● **Problem to work on**:
Would you please retype, exactly, the lines of the listing below between the line with "(hphase ▸ hs) rfl]" and the line with "(ht.withPort rest).performEvent e", inclusive?

========

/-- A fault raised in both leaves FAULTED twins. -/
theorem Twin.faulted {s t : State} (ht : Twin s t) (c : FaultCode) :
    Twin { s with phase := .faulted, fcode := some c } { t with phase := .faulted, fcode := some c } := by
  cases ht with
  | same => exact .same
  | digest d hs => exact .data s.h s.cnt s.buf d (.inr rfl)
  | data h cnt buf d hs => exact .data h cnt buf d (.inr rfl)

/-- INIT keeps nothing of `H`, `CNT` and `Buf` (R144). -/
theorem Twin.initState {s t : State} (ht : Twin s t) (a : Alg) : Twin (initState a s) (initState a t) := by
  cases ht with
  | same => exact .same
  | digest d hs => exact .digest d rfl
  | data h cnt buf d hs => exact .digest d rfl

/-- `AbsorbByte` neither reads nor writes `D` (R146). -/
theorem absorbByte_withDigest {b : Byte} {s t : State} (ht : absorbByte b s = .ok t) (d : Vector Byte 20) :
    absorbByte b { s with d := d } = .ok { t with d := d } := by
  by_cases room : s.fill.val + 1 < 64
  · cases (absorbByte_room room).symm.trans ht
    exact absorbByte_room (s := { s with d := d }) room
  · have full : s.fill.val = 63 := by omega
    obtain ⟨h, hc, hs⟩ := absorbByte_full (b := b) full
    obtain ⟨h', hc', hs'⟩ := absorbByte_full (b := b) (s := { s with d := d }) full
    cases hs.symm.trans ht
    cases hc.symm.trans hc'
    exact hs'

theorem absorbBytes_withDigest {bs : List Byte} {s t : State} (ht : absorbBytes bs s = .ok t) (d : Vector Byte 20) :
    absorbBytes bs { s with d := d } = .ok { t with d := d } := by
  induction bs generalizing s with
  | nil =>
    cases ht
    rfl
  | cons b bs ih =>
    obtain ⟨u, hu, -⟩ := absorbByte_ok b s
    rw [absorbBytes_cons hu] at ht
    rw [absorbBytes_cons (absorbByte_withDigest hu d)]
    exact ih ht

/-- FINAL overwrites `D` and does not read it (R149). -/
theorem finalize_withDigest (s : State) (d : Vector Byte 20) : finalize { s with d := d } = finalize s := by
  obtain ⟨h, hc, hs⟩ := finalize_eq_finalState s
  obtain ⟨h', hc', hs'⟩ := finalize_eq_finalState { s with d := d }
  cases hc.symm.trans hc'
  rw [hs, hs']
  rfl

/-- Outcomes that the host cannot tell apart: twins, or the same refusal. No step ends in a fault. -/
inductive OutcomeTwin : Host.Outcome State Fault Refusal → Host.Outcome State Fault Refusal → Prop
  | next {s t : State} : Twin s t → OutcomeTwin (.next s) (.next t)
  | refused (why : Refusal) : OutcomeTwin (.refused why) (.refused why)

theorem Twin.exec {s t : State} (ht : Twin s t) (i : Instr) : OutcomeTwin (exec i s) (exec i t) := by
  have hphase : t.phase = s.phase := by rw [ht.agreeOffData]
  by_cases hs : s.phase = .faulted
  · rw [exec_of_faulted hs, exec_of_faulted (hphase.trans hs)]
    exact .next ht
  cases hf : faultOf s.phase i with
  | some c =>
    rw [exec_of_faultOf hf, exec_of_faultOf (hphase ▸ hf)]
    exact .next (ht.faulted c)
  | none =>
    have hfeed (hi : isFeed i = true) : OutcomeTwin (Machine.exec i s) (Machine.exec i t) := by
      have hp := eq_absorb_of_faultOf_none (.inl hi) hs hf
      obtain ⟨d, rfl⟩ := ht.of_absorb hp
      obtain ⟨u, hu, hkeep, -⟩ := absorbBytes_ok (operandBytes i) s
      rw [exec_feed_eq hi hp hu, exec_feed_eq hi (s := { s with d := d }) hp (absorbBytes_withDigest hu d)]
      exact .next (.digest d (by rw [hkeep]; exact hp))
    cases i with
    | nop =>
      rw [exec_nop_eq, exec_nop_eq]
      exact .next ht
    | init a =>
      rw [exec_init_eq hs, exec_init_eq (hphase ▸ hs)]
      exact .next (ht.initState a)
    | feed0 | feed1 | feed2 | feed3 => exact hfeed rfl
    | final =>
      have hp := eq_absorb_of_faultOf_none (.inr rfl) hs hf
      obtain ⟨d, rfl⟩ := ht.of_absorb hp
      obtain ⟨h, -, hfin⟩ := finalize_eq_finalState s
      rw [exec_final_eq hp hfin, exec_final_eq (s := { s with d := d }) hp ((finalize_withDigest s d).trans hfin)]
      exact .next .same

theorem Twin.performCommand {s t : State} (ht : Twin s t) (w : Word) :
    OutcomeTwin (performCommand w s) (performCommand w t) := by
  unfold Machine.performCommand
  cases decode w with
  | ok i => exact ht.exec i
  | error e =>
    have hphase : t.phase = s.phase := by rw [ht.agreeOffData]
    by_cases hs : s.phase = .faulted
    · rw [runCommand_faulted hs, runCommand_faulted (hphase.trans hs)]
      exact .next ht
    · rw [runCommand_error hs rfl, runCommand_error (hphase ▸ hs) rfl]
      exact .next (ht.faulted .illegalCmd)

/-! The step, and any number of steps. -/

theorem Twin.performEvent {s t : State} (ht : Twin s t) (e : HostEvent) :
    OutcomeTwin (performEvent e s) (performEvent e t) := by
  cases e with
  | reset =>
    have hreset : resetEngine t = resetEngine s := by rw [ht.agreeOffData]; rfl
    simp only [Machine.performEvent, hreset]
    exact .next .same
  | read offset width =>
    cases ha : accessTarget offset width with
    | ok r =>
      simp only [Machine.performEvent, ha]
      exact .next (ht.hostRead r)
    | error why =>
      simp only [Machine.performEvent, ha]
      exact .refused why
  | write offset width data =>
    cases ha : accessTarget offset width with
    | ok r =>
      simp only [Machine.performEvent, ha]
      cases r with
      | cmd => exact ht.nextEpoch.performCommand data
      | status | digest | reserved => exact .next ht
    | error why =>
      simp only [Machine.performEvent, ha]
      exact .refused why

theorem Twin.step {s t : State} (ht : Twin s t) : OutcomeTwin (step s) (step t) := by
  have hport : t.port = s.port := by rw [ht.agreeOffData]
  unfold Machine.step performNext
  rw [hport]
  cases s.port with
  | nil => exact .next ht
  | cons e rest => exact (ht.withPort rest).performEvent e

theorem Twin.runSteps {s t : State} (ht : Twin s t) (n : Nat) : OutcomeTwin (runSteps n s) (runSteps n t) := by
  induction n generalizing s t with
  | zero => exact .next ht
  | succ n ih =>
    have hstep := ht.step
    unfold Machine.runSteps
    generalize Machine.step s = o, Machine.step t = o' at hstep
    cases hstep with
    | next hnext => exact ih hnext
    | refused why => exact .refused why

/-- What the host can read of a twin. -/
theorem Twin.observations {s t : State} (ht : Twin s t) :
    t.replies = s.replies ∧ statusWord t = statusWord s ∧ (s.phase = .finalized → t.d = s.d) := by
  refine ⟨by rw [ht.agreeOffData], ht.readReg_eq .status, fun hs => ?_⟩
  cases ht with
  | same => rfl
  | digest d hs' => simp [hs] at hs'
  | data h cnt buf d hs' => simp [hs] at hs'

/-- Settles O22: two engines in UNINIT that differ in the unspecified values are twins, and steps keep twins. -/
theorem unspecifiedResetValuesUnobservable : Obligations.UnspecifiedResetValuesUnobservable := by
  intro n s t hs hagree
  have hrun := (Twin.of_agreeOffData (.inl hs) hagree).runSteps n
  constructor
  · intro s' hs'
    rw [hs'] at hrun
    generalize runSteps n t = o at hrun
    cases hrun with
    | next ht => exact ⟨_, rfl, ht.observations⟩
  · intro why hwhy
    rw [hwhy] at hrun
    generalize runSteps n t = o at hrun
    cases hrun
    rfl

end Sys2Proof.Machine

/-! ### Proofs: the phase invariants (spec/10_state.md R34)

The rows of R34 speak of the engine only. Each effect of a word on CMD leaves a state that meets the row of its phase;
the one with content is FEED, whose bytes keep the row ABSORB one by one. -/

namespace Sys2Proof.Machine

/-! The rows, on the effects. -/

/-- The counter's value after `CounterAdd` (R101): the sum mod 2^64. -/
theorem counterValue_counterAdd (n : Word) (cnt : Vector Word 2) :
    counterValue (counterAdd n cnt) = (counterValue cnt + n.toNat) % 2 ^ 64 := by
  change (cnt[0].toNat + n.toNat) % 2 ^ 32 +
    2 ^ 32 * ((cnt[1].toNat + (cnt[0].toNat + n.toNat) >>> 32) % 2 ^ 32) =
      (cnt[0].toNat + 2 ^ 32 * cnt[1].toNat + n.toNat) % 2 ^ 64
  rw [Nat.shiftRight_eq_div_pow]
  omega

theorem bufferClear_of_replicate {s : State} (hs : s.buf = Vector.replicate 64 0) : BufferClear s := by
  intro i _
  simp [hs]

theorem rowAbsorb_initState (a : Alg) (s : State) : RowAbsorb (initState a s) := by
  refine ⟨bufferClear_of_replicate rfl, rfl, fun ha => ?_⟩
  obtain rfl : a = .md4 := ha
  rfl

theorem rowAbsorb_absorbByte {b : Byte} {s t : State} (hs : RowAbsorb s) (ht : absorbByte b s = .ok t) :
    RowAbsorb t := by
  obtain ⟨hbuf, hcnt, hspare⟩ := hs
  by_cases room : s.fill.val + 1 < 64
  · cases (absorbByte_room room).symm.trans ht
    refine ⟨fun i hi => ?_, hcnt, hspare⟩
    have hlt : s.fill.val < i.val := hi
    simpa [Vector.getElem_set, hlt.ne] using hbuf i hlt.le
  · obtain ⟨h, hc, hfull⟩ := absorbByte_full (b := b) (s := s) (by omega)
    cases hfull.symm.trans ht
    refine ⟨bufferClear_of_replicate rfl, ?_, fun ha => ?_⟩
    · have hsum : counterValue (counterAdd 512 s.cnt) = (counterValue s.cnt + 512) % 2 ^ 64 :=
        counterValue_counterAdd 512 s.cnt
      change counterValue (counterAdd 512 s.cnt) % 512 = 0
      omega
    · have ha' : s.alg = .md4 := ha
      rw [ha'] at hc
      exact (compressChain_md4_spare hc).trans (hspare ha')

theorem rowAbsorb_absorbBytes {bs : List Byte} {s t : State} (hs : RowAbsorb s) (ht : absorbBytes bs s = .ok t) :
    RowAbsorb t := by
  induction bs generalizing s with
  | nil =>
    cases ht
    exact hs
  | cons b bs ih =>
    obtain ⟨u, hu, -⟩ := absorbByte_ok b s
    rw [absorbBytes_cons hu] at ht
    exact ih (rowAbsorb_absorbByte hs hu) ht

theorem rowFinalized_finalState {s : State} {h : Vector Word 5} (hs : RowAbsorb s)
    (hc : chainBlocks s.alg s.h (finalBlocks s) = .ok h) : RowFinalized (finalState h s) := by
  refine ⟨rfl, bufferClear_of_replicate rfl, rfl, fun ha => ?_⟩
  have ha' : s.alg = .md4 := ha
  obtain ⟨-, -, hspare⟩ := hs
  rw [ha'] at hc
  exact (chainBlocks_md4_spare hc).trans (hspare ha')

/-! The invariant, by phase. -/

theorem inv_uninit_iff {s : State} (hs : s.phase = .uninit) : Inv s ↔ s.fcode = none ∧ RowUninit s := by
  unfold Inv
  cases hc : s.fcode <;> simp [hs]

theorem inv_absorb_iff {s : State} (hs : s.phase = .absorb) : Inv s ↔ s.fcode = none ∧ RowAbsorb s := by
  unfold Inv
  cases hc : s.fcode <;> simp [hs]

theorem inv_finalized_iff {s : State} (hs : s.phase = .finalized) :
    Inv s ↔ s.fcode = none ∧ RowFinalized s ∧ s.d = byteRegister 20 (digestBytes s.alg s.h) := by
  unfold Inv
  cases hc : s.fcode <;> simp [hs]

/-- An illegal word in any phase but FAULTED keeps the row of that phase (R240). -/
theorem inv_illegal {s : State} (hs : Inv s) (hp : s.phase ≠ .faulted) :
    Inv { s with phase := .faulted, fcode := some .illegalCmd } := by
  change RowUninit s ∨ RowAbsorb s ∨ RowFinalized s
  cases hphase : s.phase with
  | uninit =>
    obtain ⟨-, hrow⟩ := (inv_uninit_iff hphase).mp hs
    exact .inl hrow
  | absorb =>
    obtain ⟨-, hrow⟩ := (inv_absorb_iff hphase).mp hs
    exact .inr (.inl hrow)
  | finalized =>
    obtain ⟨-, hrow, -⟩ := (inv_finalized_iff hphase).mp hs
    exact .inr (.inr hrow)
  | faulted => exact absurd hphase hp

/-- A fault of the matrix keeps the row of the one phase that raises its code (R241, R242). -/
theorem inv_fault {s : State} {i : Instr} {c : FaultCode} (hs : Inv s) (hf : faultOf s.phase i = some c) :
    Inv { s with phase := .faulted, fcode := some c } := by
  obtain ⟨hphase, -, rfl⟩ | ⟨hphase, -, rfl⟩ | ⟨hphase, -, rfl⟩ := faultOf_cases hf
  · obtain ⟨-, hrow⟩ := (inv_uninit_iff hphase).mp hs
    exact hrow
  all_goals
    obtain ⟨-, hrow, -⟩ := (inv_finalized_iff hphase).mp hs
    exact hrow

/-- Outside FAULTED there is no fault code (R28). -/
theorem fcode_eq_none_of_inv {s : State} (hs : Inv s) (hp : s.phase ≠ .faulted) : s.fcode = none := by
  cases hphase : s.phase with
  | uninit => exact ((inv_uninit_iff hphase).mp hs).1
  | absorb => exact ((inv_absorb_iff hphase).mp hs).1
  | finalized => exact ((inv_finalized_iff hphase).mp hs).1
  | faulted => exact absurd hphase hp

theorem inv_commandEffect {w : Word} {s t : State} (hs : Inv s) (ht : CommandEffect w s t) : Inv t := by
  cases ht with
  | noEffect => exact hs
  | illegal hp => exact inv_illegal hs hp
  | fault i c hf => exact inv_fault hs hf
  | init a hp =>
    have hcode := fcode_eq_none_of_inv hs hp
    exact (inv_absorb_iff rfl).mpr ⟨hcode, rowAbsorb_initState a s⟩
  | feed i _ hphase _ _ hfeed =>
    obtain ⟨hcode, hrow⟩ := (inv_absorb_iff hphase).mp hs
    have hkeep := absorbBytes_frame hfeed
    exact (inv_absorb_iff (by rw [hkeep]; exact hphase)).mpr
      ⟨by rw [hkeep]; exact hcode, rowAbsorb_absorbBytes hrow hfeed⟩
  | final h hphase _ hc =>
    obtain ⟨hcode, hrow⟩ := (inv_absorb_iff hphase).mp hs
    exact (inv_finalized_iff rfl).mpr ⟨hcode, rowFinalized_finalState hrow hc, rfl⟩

========

● **Written response**:
    · rw [runCommand_error hs rfl, runCommand_error (hphase ▸ hs) rfl]
      exact .next (ht.faulted .illegalCmd)

/-! The step, and any number of steps. -/

theorem Twin.performEvent {s t : State} (ht : Twin s t) (e : HostEvent) :
    OutcomeTwin (performEvent e s) (performEvent e t) := by
  cases e with
  | reset =>
    have hreset : resetEngine t = resetEngine s := by rw [ht.agreeOffData]; rfl
    simp only [Machine.performEvent, hreset]
    exact .next .same
  | read offset width =>
    cases ha : accessTarget offset width with
    | ok r =>
      simp only [Machine.performEvent, ha]
      exact .next (ht.hostRead r)
    | error why =>
      simp only [Machine.performEvent, ha]
      exact .refused why
  | write offset width data =>
    cases ha : accessTarget offset width with
    | ok r =>
      simp only [Machine.performEvent, ha]
      cases r with
      | cmd => exact ht.nextEpoch.performCommand data
      | status | digest | reserved => exact .next ht
    | error why =>
      simp only [Machine.performEvent, ha]
      exact .refused why

theorem Twin.step {s t : State} (ht : Twin s t) : OutcomeTwin (step s) (step t) := by
  have hport : t.port = s.port := by rw [ht.agreeOffData]
  unfold Machine.step performNext
  rw [hport]
  cases s.port with
  | nil => exact .next ht
  | cons e rest => exact (ht.withPort rest).performEvent e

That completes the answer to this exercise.